C'est vraiment un gros désavantage pour nous parce que le pneu le plus dur que nous avons ici est vraiment trop faiblard, ça ressemble à du chewing-gum à l'avant, quand on freine et qu'on entre en courbe.

Brad Binder

Piero Taramasso a confirmé vendredi que cette décision a été prise à la suite d'une requête des pilotes en commission sécurité : "L'an dernier, en Autriche, 21 pilotes nous ont demandé de ne plus l'apporter, parce qu'il donnait des sensations différentes de piste en piste", a expliqué le responsable de la compétition deux-roues de Michelin au site officiel du MotoGP. "C'est pour ça qu'il n'est plus dans l'allocation."

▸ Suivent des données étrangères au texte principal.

-- ==== Sys2Proof/Machine/Access.lean ====
section
/-! DEFINITION. Accesses of a group to global memory and to scratchpads under the determinism grades: staging, the commit
token, accesses lane by lane (R49, R51, R171, R173, R351 to R361, R383). -/

namespace Sys2Proof.Machine

/-! ## Staging (R353 to R357) -/

/-- The launch is ticketed. -/
def Ctx.ticketed (c : Ctx) : Bool := c.l.grade == 1
/-- The launch is of token grade. -/
def Ctx.tokened (c : Ctx) : Bool := c.l.grade == 2

/-- What names a byte to the staging list: a replicated page's byte has the same name at every replica (R144). -/
def stageKey (repl : Bool) (pa : Nat) : Nat := if repl then 2 ^ 60 + pa % 2 ^ 38 else pa

/-- The byte that a staging list holds for a name, the youngest staged store counting; a staged RED or posting holds
none (R355). -/
def stagedByte (key : Nat) : List Staged → Option Nat
  | [] => none
  | x :: r =>
    match stagedByte key r with
    | some b => some b
    | none =>
      match x with
      | .store pa n v repl =>
        let k := stageKey repl pa
        if k ≤ key ∧ key < k + n then some (bits v.toNat (8 * (key - k)) 8) else none
      | _ => none

/-- The value of n bytes of memory overlaid with a block's staged bytes (R355). -/
def overlay (l : List Staged) (key v : Nat) : Nat → Nat
  | 0 => 0
  | n + 1 => (stagedByte key l).getD (v % 256) + 256 * overlay l (key + 1) (v / 256) n

/-- The address of a staged write. -/
def Staged.pa? : Staged → Option Nat
  | .store pa _ _ _ => some pa
  | .red _ pa _ _ => some pa
  | .launch _ _ => none

/-- Adds an element to the block's staging list, with the translations that led to it (R101, R353). -/
def State.stage (s : State) (part : Nat) (b : BId) (x : Staged) : State :=
  let by_ := match x.pa? with
    | some pa => s.usedBy part b pa
    | none => []
  s.modBlock b fun k => { k with staged := k.staged ++ [x], stagedBy := distinct (k.stagedBy ++ by_) }

/-- The element bytes of a copy (R179). -/
def Copy.esize (c : Copy) : Nat := if c.kind = 2 && c.op == 2 then 8 else 4

/-- The elements that a block's list holds, or will hold for its copies and drains, which are charged when they issue or
start (R357). -/
def State.stagedCount (s : State) (b : BId) : Nat :=
  (s.block b).staged.length +
    ((s.copies.filter fun c => c.bid == b && c.kind != 0).map fun c => (c.len - c.done) / c.esize).foldl (· + ·) 0 +
    ((s.matq.filter fun m => bidOf m.g == b).map (·.due)).foldl (· + ·) 0

/-- A block may stage 65,536 elements: an instruction that would take the list past that raises LIMIT and stages nothing
(R357). -/
def roomOk (c : Ctx) (r : Res) : Res :=
  if !c.ticketed then r
  else
    let full (s : State) : Option FaultRec :=
      let n := s.stagedCount c.bid
      if 65536 < n then some { cls := .limit, sub := 0xC0, detail := BitVec.ofNat 64 n } else none
    match r with
    | .ok s => match full s with | some f => .trap f | none => r
    | .okEnd s => match full s with | some f => .trap f | none => r
    | _ => r

/-! ## One access of a group (R353, R355, R356) -/

/-- A load: memory, overlaid with the block's own staged bytes. -/
def State.gLoad (s : State) (c : Ctx) (pa n : Nat) (repl : Bool) (h : Nat) : Acc :=
  (s.load c.q (loadAddr c.q repl pa) n h).bind fun v s =>
    .ok (if c.ticketed then overlay (s.block c.bid).staged (stageKey repl pa) v n else v) s

/-- A store: staged in a ticketed launch. -/
def State.gStore (s : State) (c : Ctx) (pa n v : Nat) (repl : Bool) (h : Nat) : Acc :=
  if c.ticketed then .ok 0 (s.stage c.q.part c.bid (.store pa n (BitVec.ofNat 64 v) repl)) else s.store c.q pa n v h repl

/-- A read-modify-write: in a ticketed launch its write is staged. -/
def State.gRmw (s : State) (c : Ctx) (pa n h : Nat) (f : Nat → Option Nat) : Acc :=
  if c.ticketed then
    (s.gLoad c pa n false h).bind fun old s =>
      match f old with
      | none => .ok old s
      | some v => .ok old (s.stage c.q.part c.bid (.store pa n (BitVec.ofNat 64 v) false))
  else s.rmw c.q pa n h f

/-- A RED: its operand is staged in a ticketed launch; in ticketed and token launches FADD is never gathered (R351). -/
def State.gRed (s : State) (c : Ctx) (pa n : Nat) (op : AOp) (v : Nat) : Acc :=
  if c.ticketed then .ok 0 (s.stage c.q.part c.bid (.red op pa n (BitVec.ofNat 64 v)))
  else s.red c.q pa n op v (c.tokened && op == .fadd)

/-- Every block of lower index has released (R356). -/
def Ctx.lowerReleased (c : Ctx) (s : State) : Bool := decide (c.bid.flat ≤ (s.launch c.bid.launch).miller)

/-! ## The commit token at an access (R361) -/

/-- The group holds the commit token. -/
def State.holdsToken (s : State) (g : GId) : Bool := (s.launch (bidOf g).launch).token == s.flatOf g

/-- PERM of R361 at an address. -/
def tokenFault (lane : Option Nat) (va : Nat) : FaultRec :=
  { cls := .perm, sub := 2, lane := lane, detail := BitVec.ofNat 64 (2 ^ 63 + va57 va) }

/-- An access that needs the token while the group does not hold it: every access when `tok` says so, else one in the shared
range (R361). An instruction without `tok` needs none. -/
def State.tokenCheck (s : State) (c : Ctx) (tok : Option Bool) (lane : Option Nat) (va : Nat) : Option FaultRec :=
  match tok with
  | none => none
  | some always =>
    if !c.tokened || s.holdsToken c.g then none
    else if always || (decide (c.l.shBase ≤ va) && decide (va < c.l.shBase + c.l.shLen)) then some (tokenFault lane va)
    else none

/-- A translation, and then the check of the token (R361). -/
def Tr.token (r : Tr) (c : Ctx) (tok : Option Bool) (lane : Option Nat) (va : Nat) : Tr :=
  match r with
  | .ok pa repl s =>
    match s.tokenCheck c tok lane va with
    | some f => .fault f
    | none => .ok pa repl s
  | r => r

/-! ## Scratchpads (R171 to R173) -/

/-- The block of a gang peer (R171). -/
def Ctx.peer (c : Ctx) (p : Nat) : BId :=
  let e := c.l.gangSize
  let i := c.bid.flat % e
  { c.bid with flat := c.bid.flat - i + (i + p) % e }

/-- n bytes of a block's scratchpad. -/
def State.scLoad (s : State) (b : BId) (off n : Nat) : Nat := loadN (s.block b).scratch off n

/-- Writes n bytes of a block's scratchpad. -/
def State.scStore (s : State) (b : BId) (off n v : Nat) : State :=
  s.modBlock b fun k => { k with scratch := storeN k.scratch off v n }

/-! ## Lanes -/

/-- The outcome of the accesses of an instruction, lane by lane. -/
inductive Loop where
  | done (vals : List (Nat × Nat)) (s : State)
  /-- A lane met an abort completion; the values are those of the lanes below. -/
  | aborted (vals : List (Nat × Nat)) (s : State)
  | wait (w : Wait)
  deriving DecidableEq, Repr, Inhabited

/-- The lanes above one that met an abort completion: whether each is performed is open (R383; log entry 13). -/
def lanesAfter {α : Type} (f : State → α → Acc) : List α → State → State
  | [], s => s
  | x :: r, s =>
    let s' : State := { s with free := s.free + 1 }
    if Config.laneAfterAbort s.free then
      match f s' x with
      | .ok _ t => lanesAfter f r t
      | .abort t => lanesAfter f r t
      | .wait _ => lanesAfter f r s'
    else lanesAfter f r s'

/-- Performs an access for each lane in ascending order; `lane` tells the lane of an element (R51). -/
def lanesDo {α : Type} (f : State → α → Acc) (lane : α → Nat) : List α → State → Loop
  | [], s => .done [] s
  | x :: r, s =>
    match f s x with
    | .wait w => .wait w
    | .abort t => .aborted [] (lanesAfter f r t)
    | .ok v t =>
      match lanesDo f lane r t with
      | .done vs t => .done ((lane x, v) :: vs) t
      | .aborted vs t => .aborted ((lane x, v) :: vs) t
      | .wait w => .wait w

/-- The value of a lane in a list. -/
def laneVal (vs : List (Nat × Nat)) (l : Nat) : Nat := (alook vs l).getD 0

/-- How an instruction ends after its lanes' accesses; one that must wait does so in the state in which it began. -/
def Loop.finish (o : Loop) (s : State) (f : List (Nat × Nat) → State → Res) : Res :=
  match o with
  | .done vs s => f vs s
  | .aborted _ s => .aborted s
  | .wait w => .stay w s

end Sys2Proof.Machine
end

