/-- Spills entries until 64 remain; a fault stops the work and stays pending (R177, R178). -/
def State.spillMany (s : State) (g : GId) : Nat → State
  | 0 => s
  | n + 1 =>
    match s.spillOne g with
    | .ok s => s.spillMany g n
    | .fault f => s.modGrp g fun r => { r with stkFault := some f }
    | .abort s => s.consumeAbort g
    | .wait w => s.askAts (s.reqOf g) w

/-- Fills entries until the cache holds 48 or none are left (R177, R178). -/
def State.fillMany (s : State) (g : GId) : Nat → State
  | 0 => s
  | n + 1 =>
    match s.fillOne g with
    | .ok s => s.fillMany g n
    | .fault f => s.modGrp g fun r => { r with stkFault := some f }
    | .abort s => s.consumeAbort g
    | .wait w => s.askAts (s.reqOf g) w

/-- Background work on a group's stack is under way: the group executes, is on a core and in no run-ahead, and no fault is pending.
While it is stopped the work rests, so that a fault that a push or a pop has raised is not met again before the group goes on (R178;
log entry 12). -/
def State.stackLive (s : State) (g : GId) : Bool :=
  let r := s.grp g
  r.ahead.isNone && r.stkFault.isNone && (r.run == .running || r.run == .stopping) && (isHdl g || (s.block (bidOf g)).at?.isSome)

/-- A group's stack cache has entries to spill; while an EXIT that has discarded entries waits for a fill none is spilled (R177,
R335). -/
def State.spillDue (s : State) (g : GId) : Bool :=
  let b := (s.grp g).b
  s.stackLive g && !b.waitsFill && (decide (96 < b.stk.length) || (b.waitsSpill && decide (64 < b.stk.length)))

/-- A group's stack cache has entries to fill (R177). -/
def State.fillDue (s : State) (g : GId) : Bool :=
  let b := (s.grp g).b
  s.stackLive g && decide (0 < b.spilled) && (decide (b.stk.length < 16) || b.waitsFill)

/-- STACK_SPILL (R177). -/
def execStackSpill (g : GId) (s : State) : Host.Outcome State Fault Refusal :=
  .next (if s.spillDue g then s.spillMany g ((s.grp g).b.stk.length - 64) else s)

/-- STACK_FILL: until the cache holds 48; an EXIT that waits has discarded what it holds (R177, R335). -/
def execStackFill (g : GId) (s : State) : Host.Outcome State Fault Refusal :=
  .next (if s.fillDue g then s.fillMany g (if (s.grp g).b.waitsFill then 48 else 48 - (s.grp g).b.stk.length) else s)

end Sys2Proof.Machine
end

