-- ==== Sys2Proof/Machine/Fabric.lean ====
section
/-! DEFINITION. The receipt of a transfer over the fabric (R156, R160). -/

namespace Sys2Proof.Machine

/-- The unit that asked for a transfer receives an abort completion (R156, R383, R384): a group takes ABORT, a matrix instruction
and a copy end with it. -/
def State.abortTaker (s : State) (taker : Taker) : State :=
  match taker with
  | .l1 g => s.consumeAbort g
  | .tile n =>
    match s.matq.find? fun m => m.seq == n with
    | some m => s.matError (s.reqOf m.g).part m .abort 0 0
    | none => s
  | .copy n =>
    match s.copies.find? fun x => x.seq == n with
    | some x => s.copyError x .abort 0
    | none => s
  | .slice _ => s.answerAbort

/-- FLIT_TRANSFER_RECEIVE: a transfer in which one of the groups of 8 bytes fails its parity, or that is malformed, writes nothing,
is reported to the Chandler and ends its request with an abort completion; another delivers its block (R156, R160). -/
def execFlitTransferReceive (slice : Nat) (taker : Taker) (hdr : BitVec 16) (payload : List Byte) (badParity : List Nat)
    (s : State) : Host.Outcome State Fault Refusal :=
  match if badParity.isEmpty then receiveBlock hdr.toNat payload else none with
  | some b => .next { s with outbox := s.outbox ++ [.block b] }
  | none => .next ((s.interrupt (.fabricError slice taker)).abortTaker taker)

end Sys2Proof.Machine
end

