/-- Reads a doubleword of a launch's memory by the hub and goes on. -/
def State.hubDw (s : State) (q : Req) (va : Nat) (k : Nat → State → Shared) : Shared :=
  match s.hubTranslate q (va % 2 ^ 64) .read with
  | .ok pa repl s =>
    match s.engineLoad q (loadAddr q repl pa) 8 with
    | .ok v s => k v s
    | .abort _ => .bad
    | .wait w => .wait w
  | .wait w => .wait w
  | _ => .bad

/-- The shared range of a token launch, read from its parameter block (R359). -/
def State.sharedRange (s : State) (l : Launch) (key : Nat) : Shared :=
  let va := (l.record.getD 2 0).toNat
  s.hubDw (l.req key) va fun b s => s.hubDw (l.req key) (va + 8) fun n s =>
    if b % 65536 = 0 && n % 65536 = 0 then .ok b n s else .bad

/-- A unit fits on empty cores (R319): the blocks of a gang on each of its cores, or one block. -/
def Launch.fitsSomewhere (l : Launch) : Bool := l.fitsEmpty (if l.hasGang then l.gangPer else 1)

/-- The reason for which a record is refused, the lowest that holds, and the launch with its descriptor and shared range
(R319); or what the read of the shared range waits for. `prio` is the priority of the launch that posted it. -/
def State.admitLaunch (s : State) (l : Launch) (key : Nat) (prio : Option Nat) : Except Wait (Option Nat × Launch × State) :=
  let ctx := match s.ctxRead l with
    | some (d, t) => if ctxOk d then some (l.withCtx d, t) else none
    | none => none
  let l1 := match ctx with | some x => x.1 | none => { l with noctx := true }
  let s := match ctx with | some x => x.2 | none => s
  let reason (bad : Bool) (l : Launch) : Option Nat :=
    if !l.fieldsOk || bad then some 1
    else if ctx.isNone then some 2
    else if !l.levelsOk then some 3
    else if !l.fitsSomewhere then some 4
    else if l.pre && decide (360448 < l.scratch) then some 5
    else
      match prio with
      | some p => if p < l.prio then some 6 else none
      | none => none
  match if l.grade = 2 && ctx.isSome then s.sharedRange l1 key else .ok 0 0 s with
  | .wait w => .error w
  | .bad => .ok (reason true l1, l1, s)
  | .ok b n s => .ok (reason false l1, { l1 with shBase := b, shLen := n }, s)

/-! ## LAUNCH_RECORD_START (R321) -/

/-- A record at the head of a queue: queue number, doublewords. -/
structure Head where
  q : Nat
  record : List W64
  deriving DecidableEq, Repr, Inhabited

/-- The head of a host queue; one that cannot be read blocks its queue (log entry 36). -/
def State.hostHead (s : State) (part q : Nat) : Option Head :=
  let x := mget {} (s.part part).lq q
  let n := x.size.toNat
  if n = 0 || x.head = x.tail then none
  else
    match s.hubRead part (x.base.toNat + 256 * (x.head.toNat % n)) 32 with
    | some (l, _) => some { q := q, record := l.map (BitVec.ofNat 64) }
    | none => none

/-- The heads of a partition's queues, the device queue as number 16. -/
def State.heads (s : State) (part : Nat) : List Head :=
  ((List.range 16).filterMap (s.hostHead part)) ++
    match (s.part part).devq with
    | [] => []
    | d :: _ => [{ q := 16, record := d.record }]

/-- The priority of a head. -/
def Head.prio (h : Head) : Nat := bits (h.record.getD 5 0).toNat 34 2

/-- The head that starts first: the highest priority, then round-robin after the queue that started last (R321). -/
def firstHead (rr : Nat) (hs : List Head) : Option Head :=
  let p := hs.foldl (fun m h => max m h.prio) 0
  (List.range 17).findSome? fun i => hs.find? fun h => h.q == (rr + 1 + i) % 17 && h.prio == p

/-- The partition may start a record: its hub and every die are ready, no machine check stands, and fewer than 256 launches
run (R321, R395, R422). -/
def State.mayStart (s : State) (part : Nat) : Bool :=
  let p := s.part part
  !p.halted && s.readyBit 1 && !p.dies.isEmpty && (p.dies.all s.dieReady) &&
    decide ((s.launches.filter fun e => e.2.part == part && e.2.ended.isNone).length < 256)

/-- Takes the head from its queue. -/
def Part.takeHead (p : Part) (q : Nat) : Part :=
  if q = 16 then { p with devq := p.devq.drop 1, rr := 16 }
  else
    let x := mget {} p.lq q
    { p with lq := mset {} p.lq q { x with head := BitVec.ofNat 64 ((x.head.toNat + 1) % x.size.toNat) }, rr := q }

/-- A record that the tests have passed on or refused leaves its queue: its launch starts, or ends as refused with a completion
record (R319 to R321). -/
def State.startRecord (s : State) (part : Nat) (h : Head) (dev : Option DevRec) (id : Nat) (reason : Option Nat)
    (l : Launch) : State :=
  let s := s.modPart part fun p => p.takeHead h.q
  match reason with
  | some reason =>
    -- a refused record from a host queue has launchid 0 and takes none (R320)
    let key := if dev.isSome then launchKey part id else launchKey part (2 ^ 64 + s.seq)
    let l := { l with id := if dev.isSome then id else 0, ended := some { status := 2, reason := reason } }
    { s with seq := s.seq + 1, launches := aput key l s.launches }.writeCompletion key
  | none =>
    let l := { l with
      leader := ((s.part part).dies.find? s.dieReady).getD 0
      everHeld := if l.grade = 2 then [0] else [] }
    let s := if dev.isSome then s else s.modPart part fun p => { p with nextLaunch := id + 1 }
    { s with launches := aput (launchKey part id) l s.launches }

/-- LAUNCH_RECORD_START: the queue engine starts the first record, or refuses it with a completion record; one whose parameter
block lies in a host page waits for its translation (R319 to R321). -/
def execLaunchRecordStart (part : Nat) (s : State) : Host.Outcome State Fault Refusal :=
  let p := s.part part
  match if s.mayStart part then firstHead p.rr (s.heads part) else none with
  | none => .next s
  | some h =>
    let dev := if h.q = 16 then p.devq.head? else none
    let id := match dev with | some d => d.id | none => p.nextLaunch
    let l : Launch := { part := part, id := id, record := h.record }
    let key := launchKey part id
    match s.admitLaunch l key (dev.map (·.prio)) with
    | .error w => .next (s.askAts { l.req key with pasid := match s.ctxRead l with
        | some (d, _) => (l.withCtx d).pasid
        | none => 0 } w)
    | .ok (reason, l, t) => .next (t.startRecord part h dev id reason l)

/-- LAUNCH_CANCEL: the launch ends with status 4 (R320). -/
def execLaunchCancel (launch : Nat) (s : State) : Host.Outcome State Fault Refusal :=
  .next (s.endLaunch launch { status := 4, reason := 0 })

/-- MACHINE_CHECK_CLEAR: the partition's queues start records again (R422). -/
def execMachineCheckClear (part : Nat) (s : State) : Host.Outcome State Fault Refusal :=
  .next (s.modPart part fun p => { p with halted := false })

/-! ## Ranges (R324, R326) -/

/-- The units that the leader hands out next: those that a lost die had, then those beyond the counter; a whole unit of
the lowest die-bound level where one exists (R324, R326). -/
def Launch.range (l : Launch) : List Nat :=
  let n := if l.dieUnits = 0 then 16 else l.dieUnits
  match l.lost with
  | [] => upFrom l.counter (min n (l.units - l.counter))
  | u :: _ => (l.lost.filter fun v => l.dieUnits == 0 || v / l.dieUnits == u / l.dieUnits).take n

/-- DISPATCH_RANGE_HANDOUT: the leader hands a dispatcher that has room a range (R324). -/
def execDispatchRangeHandout (launch die : Nat) (s : State) : Host.Outcome State Fault Refusal :=
  let l := s.launch launch
  let us := l.range
  match us with
  | [] => .next s
  | u :: _ =>
    if l.ended.isSome || (s.launch? launch).isNone || !(s.part l.part).dies.contains die || !s.dieOpen die ||
        (l.dieFor u).getD die != die || (s.roomFor launch u die).isNone then .next s
    else
      .next (s.modLaunch launch fun l =>
        { l with
          counter := if l.lost.isEmpty then l.counter + us.length else l.counter
          lost := l.lost.filter fun v => !us.contains v
          handed := l.handed ++ us.map fun v => (v, die) })

/-- DISPATCH_RANGE_SPLIT: the leader takes back the last n units that a die has not begun to place and hands them to
another that has room; a unit of a die-bound level stays whole (R324). -/
def execDispatchRangeSplit (launch die dst n : Nat) (s : State) : Host.Outcome State Fault Refusal :=
  let l := s.launch launch
  let mine := (l.handed.filter fun e => e.2 == die).map (·.1)
  let us := mine.drop (mine.length - n)
  let kept := (mine.take (mine.length - n)) ++ (l.held.filter fun e => e.2 == die).map (·.1)
  let whole := l.dieUnits == 0 || us.all fun u => kept.all fun v => u / l.dieUnits != v / l.dieUnits
  let room := match us with | [] => false | u :: _ => (s.roomFor launch u dst).isSome
  if l.ended.isSome || dst = die || !(s.part l.part).dies.contains dst || !s.dieOpen dst || !whole || !room then .next s
  else
    .next (s.modLaunch launch fun l =>
      { l with handed := (l.handed.filter fun e => !us.contains e.1) ++ us.map fun u => (u, dst) })

/-- The units that a new leader hands out, in ascending order (R326). -/
def Launch.lose (l : Launch) (us : List Nat) : Launch :=
  { l with
    again := l.again.filter fun u => !us.contains u
    lost := (distinct (l.lost ++ us)).mergeSort fun a b => decide (a ≤ b) }

/-- A die is lost to a launch: the units on it are killed and relaunched, and handed out again in ascending order with those that it
had not begun to place (R326, R331). -/
def State.dieLost (s : State) (key die : Nat) : State :=
  let l := s.launch key
  if l.ended.isSome then s
  else
    let back := (l.handed.filter fun e => e.2 == die).map (·.1)
    let dead := (l.held.filter fun e => e.2 == die).map (·.1)
    let s := s.modLaunch key fun l => { l with handed := l.handed.filter fun e => e.2 != die }
    let s := dead.foldl
      (fun s u =>
        if (s.launch key).ended.isSome then s
        else s.killGang (.grp key (u * l.gangSize) 0) 11 true none 0 .abort (src := 3)) s
    if (s.launch key).ended.isSome then s else s.modLaunch key fun l => l.lose (back ++ dead)

/-- The lowest unit that has not retired. -/
def Launch.lowestUnit (l : Launch) : Option Nat := (List.range l.units).find? fun u => !l.retired.contains u

/-- A new leader: its Miller serves the lowest unit that has not retired (R326, R358). -/
def Launch.newLeader (l : Launch) (die : Nat) : Launch :=
  { l with leader := die, miller := match l.lowestUnit with | some u => u * l.gangSize | none => l.miller }

/-- LEADER_ELECTION: the leader's die is lost; the ready die of lowest number leads (R324, R326). -/
def execLeaderElection (launch lost : Nat) (s : State) : Host.Outcome State Fault Refusal :=
  let l := s.launch launch
  if (s.launch? launch).isNone || l.ended.isSome || s.dieReady lost then .next s
  else
    let s := s.dieLost launch lost
    match (s.part l.part).dies.find? s.dieReady with
    | none => .next s
    | some d => .next (if l.leader = lost then s.modLaunch launch fun l => l.newLeader d else s)

/-! ## Placing, pre-empting, retiring -/

/-- BLOCK_PLACE: a dispatcher places a block on a core (R327, R330). -/
def execBlockPlace (launch unit die core : Nat) (s : State) : Host.Outcome State Fault Refusal :=
  if (s.launch launch).hasGang then .next s else .next ((s.placeUnit launch unit die core).getD s)

/-- GANG_PLACE: a dispatcher places a gang in a neighbourhood (R329, R330). -/
def execGangPlace (launch unit die nbhd : Nat) (s : State) : Host.Outcome State Fault Refusal :=
  if (s.launch launch).hasGang then .next ((s.placeUnit launch unit die nbhd).getD s) else .next s

/-- PREEMPT: the blocks of a unit are switched out (R330, R344, R345). -/
def execPreempt (launch unit : Nat) (s : State) : Host.Outcome State Fault Refusal := .next (s.preemptUnit launch unit)

/-- PREEMPT_SPILL: the outgoing blocks' images are written (R183, R344). -/
def execPreemptSpill (launch unit : Nat) (s : State) : Host.Outcome State Fault Refusal := .next (s.spillUnit launch unit)

/-- The units that have a block on a core: launch, unit. -/
def State.unitsOn (s : State) (die core : Nat) : List (Nat × Nat) :=
  distinct ((s.residents die core).map fun e => (e.1.launch, (s.launch e.1.launch).unitOf e.1.flat))

/-- The blocks of a unit that go to one core, and the cores that it takes (R329). -/
def Launch.onCore (l : Launch) : Nat := if l.hasGang then l.gangPer else 1
def Launch.coresOf (l : Launch) : Nat := if l.hasGang then l.gspread else 1

/-- A core may be kept for a unit: fewer cores than it takes are kept for it, all in the neighbourhood of this one. -/
def State.mayKeep (s : State) (key unit die core : Nat) : Bool :=
  let kept := (s.cores.filter fun e => e.1 / 256 == die && e.2.want == some (key, unit)).map fun e => e.1 % 256
  decide (kept.length < (s.launch key).coresOf) &&
    kept.all fun k => k != core && (List.range 24).any fun n => (s.nbhd die n).contains k && (s.nbhd die n).contains core

/-- The unit that waits on the die, could not be placed on the core with its P even if the core held nothing, and for which another
core is not kept already (R169, R330). -/
def State.compactFor (s : State) (die core : Nat) : Option (Nat × Nat) :=
  s.launches.findSome? fun e =>
    match if e.2.ended.isSome then none else e.2.nextFor die with
    | none => none
    | some u =>
      let k := e.2.onCore * e.2.scratch
      let suits := decide ((if e.2.pre then 2 * k else k) ≤ (s.core die core).p)
      if !suits && e.2.part == s.partOfDie die && (s.roomFor e.1 u die).isNone && s.mayKeep e.1 u die core then some (e.1, u) else none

Ce commentaire a fait bondir Brad Binder, l'équipier de Miguel Oliveira, qui regrette aussi de ne plus avoir cette fameuse version symétrique : "Je ne pense pas que ce commentaire est exact parce que j'aimais ce pneu et beaucoup de pilotes aussi", a-t-il assuré. "À la commission sécurité, tout le monde veut ce pneu et on ne l'a pas, donc il faut faire avec ce qu'on a."

Le Sud-Africain est tout aussi mécontent qu'Oliveira des performances de la gomme dure proposée à Portimão : "J'ai de grandes difficultés avec le pneu avant, il est très mauvais pour nous et ça complique vraiment les choses", a-t-il expliqué, à la peine dans les phases de freinage : "Pour moi c'est assez clair, c'est vraiment un gros désavantage pour nous parce que le pneu le plus dur que nous avons ici est vraiment trop faiblard, ça ressemble à du chewing-gum à l'avant quand on freine et qu'on entre en courbe. C'est vraiment dur à cause de ça mais c'est ce qu'on a, donc il va falloir un peu travailler sur les réglages et essayer de mieux le faire fonctionner."